RECORDS PROVIDED Start Marker
-- ==== Sys2Proof/Machine/Ops.lean ====
section
/-!
DEFINITION. The named operations that commands share: registers and queues, accounting, events, completion and the start
of a command (chapter *Host interface and queues*), near-memory allocation and handles (chapter *Memory tiers and tensors*),
and the reads and writes of device and host memory.
-/
namespace Sys2Proof.Machine

open Sys2Proof

/-! ### Lookups -/

/-- A queue block; one that nothing has written stands at its After reset values. -/
def State.queue (s : State) (q : QId) : Queue := (alookup q s.host.queues).getD Queue.reset

def State.setQueue (s : State) (q : QId) (v : Queue) : State :=
  { s with host := { s.host with queues := ainsert q v s.host.queues } }

def State.updQueue (s : State) (q : QId) (f : Queue → Queue) : State := s.setQueue q (f (s.queue q))

/-- The outstanding command of a name. -/
def State.outst? (s : State) (id : CmdId) : Option Outst := s.host.outst.find? (fun o => o.id = id)

/-- Change the outstanding command of a name. -/
def State.updOutst (s : State) (id : CmdId) (f : Outst → Outst) : State :=
  { s with host := { s.host with outst := mapIf (fun o => o.id = id) f s.host.outst } }

/-- Partition and context of an I/O queue (R392). -/
def qPart : QId → Option Nat
  | .admin _ => none
  | .io q => some (q / 16)

def qCtx : QId → Nat
  | .admin _ => 0
  | .io q => q % 16

/-- A context of a partition. -/
def State.ctx? (s : State) (p c : Nat) : Option Ctx := s.ctxs.find? (fun x => x.part = p && x.num = c)

def State.updCtx (s : State) (p c : Nat) (f : Ctx → Ctx) : State :=
  { s with ctxs := mapIf (fun x => x.part = p && x.num = c) f s.ctxs }

/-- The partition entry in force (R28). -/
def State.entry (s : State) (p : Nat) : PEntry := s.cfg.inForce.parts.getD p {}

/-- Whether a partition's entry in force is valid. -/
def State.hasPart (s : State) (p : Nat) : Bool := decide (p < 8) && (s.entry p).valid == 1

/-- Run-time side of a partition whose entry has just become valid. -/
def PartRt.new : PartRt :=
  { holder := none, lastHolder := 15, sliceStart := 0, sliceLen := 0, overrun := false, thermalPoint := 3, clockPoint := 3
    regs := [], acct := Acct.zero }

def State.partRt (s : State) (p : Nat) : PartRt := (alookup p s.parts).getD PartRt.new

/-- The operating point at which a partition's engines run: never above the one in force (R599). -/
def State.enginePoint (s : State) (p : Nat) : Nat := min (s.partRt p).clockPoint s.power.opp

/-- The engine clock of a partition's clusters in MHz (R599). -/
def State.coreMhz (s : State) (part : Nat) : Nat := [1000, 1400, 1800, 2200].getD (s.enginePoint part) 2200

def State.updPart (s : State) (p : Nat) (f : PartRt → PartRt) : State :=
  { s with parts := ainsert p (f (s.partRt p)) s.parts }

def State.core (s : State) (c : Nat) : Core :=
  (alookup c s.cores).getD
    { active := [], shadow := [], loaded := [false, false], acc := [], colSums := [], sregs := [], rngSeed := 0, rng := [] }

def State.setCore (s : State) (c : Nat) (v : Core) : State := { s with cores := ainsert c v s.cores }

/-- The stored record: the newer of the two copies that pass (R38), else the factory defaults. -/
def State.stored (s : State) : Rec :=
  match s.cfg.recA, s.cfg.recB with
  | some a, some b => if seqLt a.generation b.generation then b else a
  | some a, none => a
  | none, some b => b
  | none, none => factoryRec s.variant

/-- Whether the partition entries of the stored record wait for a package reset (R31). -/
def State.layoutPending (s : State) : Bool := s.stored.isolation != s.cfg.inForce.isolation

/-- CONFIG_PENDING (R29): a reset-effective field of the stored record differs from the one in force. -/
def State.configPending (s : State) : Bool :=
  s.layoutPending || s.stored.fabricModes != s.cfg.inForce.fabricModes || s.stored.holdupEnergy != s.cfg.inForce.holdupEnergy
    || s.stored.defaultOpp != s.cfg.inForce.defaultOpp || s.stored.cflWaitBoot != s.cfg.inForce.cflWaitBoot

/-- The effective dirty ceiling in MiB (R369). -/
def State.ceilingMiB (s : State) : Nat :=
  min s.stored.dirtyCeiling (largestCovered s.variant (min s.cfg.inForce.holdupEnergy s.stored.holdupEnergy))

/-- Whether a slot counts as dirty: committed, not yet programmed and verified (R328). -/
def Slot.counts (x : Slot) : Bool := x.seq.isSome && !x.verified

/-- Dirty data in 16 KiB pieces: committed slots not yet on NAND, dirty tensor pages and dirty pages of index tables (R181, R251). -/
def State.dirtyPieces (s : State) : Nat :=
  (s.flash.slots.filter Slot.counts).length + (s.tensors.map (fun t => t.dirty.length)).sum + (s.indexes.map (fun x => x.dirty.length)).sum

/-- The effective dirty ceiling in 16 KiB pieces, by the share of compute dies in service (R369, R627). -/
def State.ceilingPieces (s : State) : Nat := 64 * s.ceilingMiB * s.power.diesInService.length / Variant.dies s.variant

/-! ### Management events and I3C (R640, R641) -/

/-- Whether the device posts nothing and raises no interrupt: the power-loss sequence or a drain has begun (R362, R363). -/
def State.silent (s : State) : Bool := s.power.flushing || s.power.draining || s.power.flushed

/-- An event enters the management queue: 32 in arrival order, further ones set LOST (R640); an interrupt tells of it, but not after PLP_N has fallen
(R363). -/
def State.mgmtPush (s : State) (w d : Nat) : State :=
  if s.mgmt.events.length < 32 then
    { s with mgmt := { s.mgmt with events := s.mgmt.events ++ [(w, d)] }
             out := if s.mgmt.i3c && !s.silent then s.out ++ [.i3cInterrupt] else s.out }
  else { s with mgmt := { s.mgmt with lost := true } }

/-! ### Completion entries and interrupts -/

/-- Vectors in a function's MSI-X table (R476). -/
def fnVectors : Fn → Nat
  | .pf _ => 1024
  | .vf .. => 64

def fnPort : Fn → Nat
  | .pf p => p
  | .vf p _ => p

/-- Bytes of the MSI-X table that read non-zero until software writes them: a vector starts masked. -/
def msixDefault (a : Nat) : Byte := if a % 16 = 12 then 1#8 else 0#8

/-- A byte of a function's MSI-X table. -/
def State.msixByte (s : State) (f : Fn) (a : Nat) : Byte :=
  Mem.read 0 ((alookup f s.host.msixTable).getD []) a ^^^ msixDefault a

/-- The address and data words of a vector. -/
def State.msixMessage (s : State) (f : Fn) (v : Nat) : Bytes := (List.range 12).map (fun i => s.msixByte f (16 * v + i))

/-- A message for a vector: sent, or left pending in the PBA while the vector is masked. -/
def State.fireVector (s : State) (f : Fn) (v : Nat) : State :=
  if s.silent then s
  else if (s.msixByte f (16 * v + 12)).getLsbD 0 then { s with host := { s.host with msixPba := addOnce (f, v) s.host.msixPba } }
  else { s with out := s.out ++ [.msix f v (s.msixMessage f v)] }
RECORDS PROVIDED End Marker
WHAT IS BEING ASKED >> From the entries, report every line in which the string "ceilingMiB" occurs.

EXPECTED OUTPUT >>
def State.ceilingMiB (s : State) : Nat :=
def State.ceilingPieces (s : State) : Nat := 64 * s.ceilingMiB * s.power.diesInService.length / Variant.dies s.variant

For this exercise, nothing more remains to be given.